However, before making the change Alfredo would like to know the consequences of the change, since the volume of business varies significantly from year to year. Shown below are CVP income statements for each alternative.
Manual System Computerized System
Sales $1,500,000 $1,500,000
Variable costs 1,200,000 600,000
Contribution margin 300,000 900,000
Fixed costs 60,000 660,000
Net income $240,000 $240,000
Instructions
a. Determine the degree of operating leverage for each alternative
b. Which alternative would produce the higher net income if sales increase by $100,000.
c. Using the margin of safety ratio, determine which alternative could sustain the greater decline in sales before operating at a loss.

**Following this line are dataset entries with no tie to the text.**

-- ==== Sys2Proof/Laws/Issue.lean ====
section
/-! SUPPORT. What `issue` and the shared register writes of Operands.lean can do: the meanings' proofs cite these. -/

namespace Sys2Proof.Machine

/-! ### `issue` -/

/-- A word whose effect is `.ok` leaves that state, the clause moved on. -/
theorem issue_ok {s s' : State} {sh : Shape} {c : Clause} {body : State → Res} (hc : s.G.clause = some c)
    (hb : s.G.blocked = false) (hi : issueCode s.G c sh = none)
    (hl : s.G.notReady sh = false) (h : body s = .ok s') :
    issue (some sh) s body = .next (s'.setG (s'.G.advance sh)) := by
  simp [issue, hc, hb, hi, hl, h]

/-- A word that sets itself where the group goes on. -/
theorem issue_done {s s' : State} {sh : Shape} {c : Clause} {body : State → Res} (hc : s.G.clause = some c)
    (hb : s.G.blocked = false) (hi : issueCode s.G c sh = none)
    (hl : s.G.notReady sh = false) (h : body s = .done s') :
    issue (some sh) s body = .next s' := by
  simp [issue, hc, hb, hi, hl, h]

/-- A word that traps takes the exception. -/
theorem issue_trap {s : State} {sh : Shape} {c : Clause} {body : State → Res} {t : Trap} (hc : s.G.clause = some c)
    (hb : s.G.blocked = false) (hi : issueCode s.G c sh = none)
    (hl : s.G.notReady sh = false) (h : body s = .trap t) :
    issue (some sh) s body = .next (takePrecise s sh t) := by
  simp [issue, hc, hb, hi, hl, h]

/-- A word that fails a check of R94 takes the illegal-instruction trap with that check's code. -/
theorem issue_code {s : State} {sh : Shape} {c : Clause} {body : State → Res} {k : Nat} (hc : s.G.clause = some c)
    (hb : s.G.blocked = false) (hl : s.G.notReady sh = false) (hi : issueCode s.G c sh = some k) :
    issue (some sh) s body = .next (takePrecise s sh { Trap.of 1 with detail := k, info := sh.word }) := by
  simp [issue, hc, hb, hi, hl]

/-- Every word answers a next state. -/
theorem issue_next (sh : Option Shape) (s : State) (body : State → Res) : ∃ t, issue sh s body = .next t := by
  unfold issue
  split
  · split
    · exact ⟨_, rfl⟩
    · split
      · exact ⟨_, rfl⟩
      · split <;> exact ⟨_, rfl⟩
  · exact ⟨_, rfl⟩

/-! ### Uniform writes (R17, R18, R42) -/

/-- The plain uniform file after some writes. -/
def uniFile (m : Map Word) (ws : List (Nat × Word)) : Map Word :=
  ws.foldl (fun m e => if e.1 < 60 then mput m e.1 e.2 else m) m

/-- A group without what the marks of R42 touch. -/
def Group.unmark (g : Group) : Group :=
  { g with pends := g.pends.map (fun p => { p with killed := [] }), again := none, after := [], hidden := [], frame := none }

theorem unmark_killPends (mark : Option Nat) (id : Nat) (r : Reg) (m : Mask) (ps : List Pend) :
    (killPends mark id r m ps).map (fun p => { p with killed := [] }) = ps.map (fun p => { p with killed := [] }) := by
  simp only [killPends, List.map_map]
  apply List.map_congr_left
  intro p _
  simp only [Function.comp]
  split <;> rfl

/-- The marks of a write touch only marks. -/
theorem Group.unmark_kill (g : Group) (id : Nat) (r : Reg) (m : Mask) : (g.kill id r m).unmark = g.unmark := by
  unfold Group.kill
  cases hf : g.frame with
  | none => simp [Group.unmark, unmark_killPends]
  | some f =>
    simp only
    split
    · split <;> simp [Group.unmark, unmark_killPends]
    · simp [Group.unmark, unmark_killPends]

/-- What a mark changes of the registers: nothing. -/
theorem Group.kill_regs (g : Group) (id : Nat) (r : Reg) (m : Mask) :
    (g.kill id r m).s = g.s ∧ (g.kill id r m).v = g.v ∧ (g.kill id r m).t = g.t ∧ (g.kill id r m).p = g.p ∧
    (g.kill id r m).a = g.a ∧ (g.kill id r m).x = g.x ∧ (g.kill id r m).splits = g.splits := by
  have h := Group.unmark_kill g id r m
  simp only [Group.unmark, Group.mk.injEq] at h
  simp [h]

theorem Group.kill_s (g : Group) (id : Nat) (r : Reg) (m : Mask) : (g.kill id r m).s = g.s := (g.kill_regs id r m).1

/-- A mark by a word that issues outside a handler is on the issued instructions alone. -/
theorem Group.kill_plain (g : Group) (r : Reg) (m : Mask) (ha : g.again = none) (hf : g.after = []) (h : g.frame = none) :
    g.kill g.nextId r m = { g with pends := killPends none g.nextId r m g.pends } := by
  cases g
  simp_all [Group.kill, killAgain]

/-- In a handler it is also on the saved registers that the handler has written. -/
theorem Group.kill_handler (g : Group) (r : Reg) (m : Mask) (f : Machine.Frame) (h : g.frame = some f) :
    g.kill g.nextId r m = { g with
      pends := killPends (some f.mark) g.nextId r m g.pends, hidden := if r.saved then (r, m) :: g.hidden else g.hidden } := by
  cases g
  simp_all only [Group.kill, Option.map_some, Nat.le_refl, or_true, if_true]
  split <;> rfl

theorem putUnis_file (id : Nat) : ∀ (ws : List (Nat × Word)) (g : Group),
    (ws.foldl (fun g e => if e.1 < 60 then (g.putS e.1 e.2).kill id (.s e.1) 1 else g) g).s = uniFile g.s ws
  | [], _ => rfl
  | e :: t, g => by
    simp only [List.foldl_cons]
    rw [putUnis_file id t]
    by_cases h : e.1 < 60 <;> simp [h, uniFile, Group.kill_s, Group.putS]

theorem putUnis_unmark (id : Nat) : ∀ (ws : List (Nat × Word)) (g : Group),
    (ws.foldl (fun g e => if e.1 < 60 then (g.putS e.1 e.2).kill id (.s e.1) 1 else g) g).unmark =
      { g.unmark with s := uniFile g.s ws }
  | [], _ => rfl
  | e :: t, g => by
    simp only [List.foldl_cons]
    rw [putUnis_unmark id t]
    by_cases h : e.1 < 60
    · have h1 : ((g.putS e.1 e.2).kill id (.s e.1) 1).unmark = (g.putS e.1 e.2).unmark := Group.unmark_kill _ _ _ _
      simp only [h, if_true, h1, Group.kill_s, uniFile, List.foldl_cons]
      rfl
    · simp [h, uniFile]

/-- Uniform writes change the uniform file and, for s60 to s62, the split's mask, and leave marks (R42); nothing else. -/
theorem Group.putUnis_unmark (g : Group) (id : Nat) (ws : List (Nat × Word)) :
    (g.putUnis id ws).unmark =
      { g.unmark with
        s := uniFile g.s ws,
        splits := if ws.any (fun e => 60 ≤ e.1 ∧ e.1 < 63) then mput g.splits g.cur { g.split with mask := g.masksAfter ws }
          else g.splits } := by
  unfold Group.putUnis
  rw [Machine.putUnis_unmark]
  split <;> simp [Group.setSplit, Group.unmark, *]

theorem Group.putUnis_s (g : Group) (id : Nat) (ws : List (Nat × Word)) : (g.putUnis id ws).s = uniFile g.s ws := by
  unfold Group.putUnis
  rw [putUnis_file]
  split <;> rfl

/-- Uniform writes under the checks of R19 and R18. -/
theorem writeUnis_ok {s : State} {ex : Bool} {ws : List (Nat × Word)} (hw : ex = true ∨ s.G.whole = true)
    (he : s.G.emptiesMask ws = false) : writeUnis s ex ws = .ok (s.setG (s.G.putUnis s.G.nextId ws)) := by
  unfold writeUnis
  rcases hw with rfl | h <;> simp [*]

theorem writeAff_ok {s : State} {d : Nat} {a : Aff} (hw : s.G.whole = true) :
    writeAff s d a = .ok (s.setG (s.G.putA d a)) := by simp [writeAff, hw]

/-! ### Varying and predicate writes (R25) -/

/-- The group after a varying write: one row, and marks; nothing else. -/
theorem Group.putV_eq (g : Group) (id n : Nat) (m : Mask) (f : Nat → Word) :
    g.putV id n m f =
      { g.kill id (.v n) m with
        t := if 124 ≤ n then mput g.t (n - 124) (mergeRow (g.row n) m f) else g.t,
        v := if 124 ≤ n then g.v else mput g.v n (mergeRow (g.row n) m f) } := by
  obtain ⟨_, hv, ht, _⟩ := g.kill_regs id (.v n) m
  unfold Group.putV
  simp only
  split
  · rw [ht]; generalize g.kill id (.v n) m = k at *; cases k; simp_all
  · rw [hv]; generalize g.kill id (.v n) m = k at *; cases k; simp_all

theorem lanes96_getD (f : Nat → Word) (i : Nat) (h : i < 96) : (mkRow f).at i = f i := by
  simp [mkRow, Row.at, lanes96, h]

/-- A merged row: the new value in the lanes written, the old one elsewhere. -/
theorem mergeRow_at (r : Row) (m : Mask) (f : Nat → Word) (i : Nat) (h : i < 96) :
    (mergeRow r m f).at i = if m.getLsbD i then f i else r.at i := lanes96_getD _ i h

theorem ofBoolListLE_bit : ∀ (l : List Bool) (i : Nat), (BitVec.ofBoolListLE l).getLsbD i = l.getD i false
  | [], i => by simp [BitVec.ofBoolListLE]
  | b :: t, i => by
    cases i with
    | zero => simp [BitVec.ofBoolListLE]
    | succ k => simp [BitVec.ofBoolListLE, ofBoolListLE_bit t k]

/-- A test over the lanes as a mask. -/
theorem maskOf_bit (f : Nat → Bool) (i : Nat) (h : i < 96) : (maskOf f).getLsbD i = f i := by
  rw [maskOf, BitVec.getLsbD_setWidth, ofBoolListLE_bit]
  simp [lanes96, h]

end Sys2Proof.Machine
end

Click here for the solution: Imagen Arquitectonica of Tijuana, Mexico is contemplating a major change in its cost structure
Manual System Computerized System
Sales $1,500,000 $1,500,000
Variable costs 1,200,000 600,000
Contribution margin 300,000 900,000
Fixed costs 60,000 660,000
Net income $240,000 $240,000
Instructions
a. Determine the degree of operating leverage for each alternative
b. Which alternative would produce the higher net income if sales increase by $100,000.
c. Using the margin of safety ratio, determine which alternative could sustain the greater decline in sales before operating at a loss.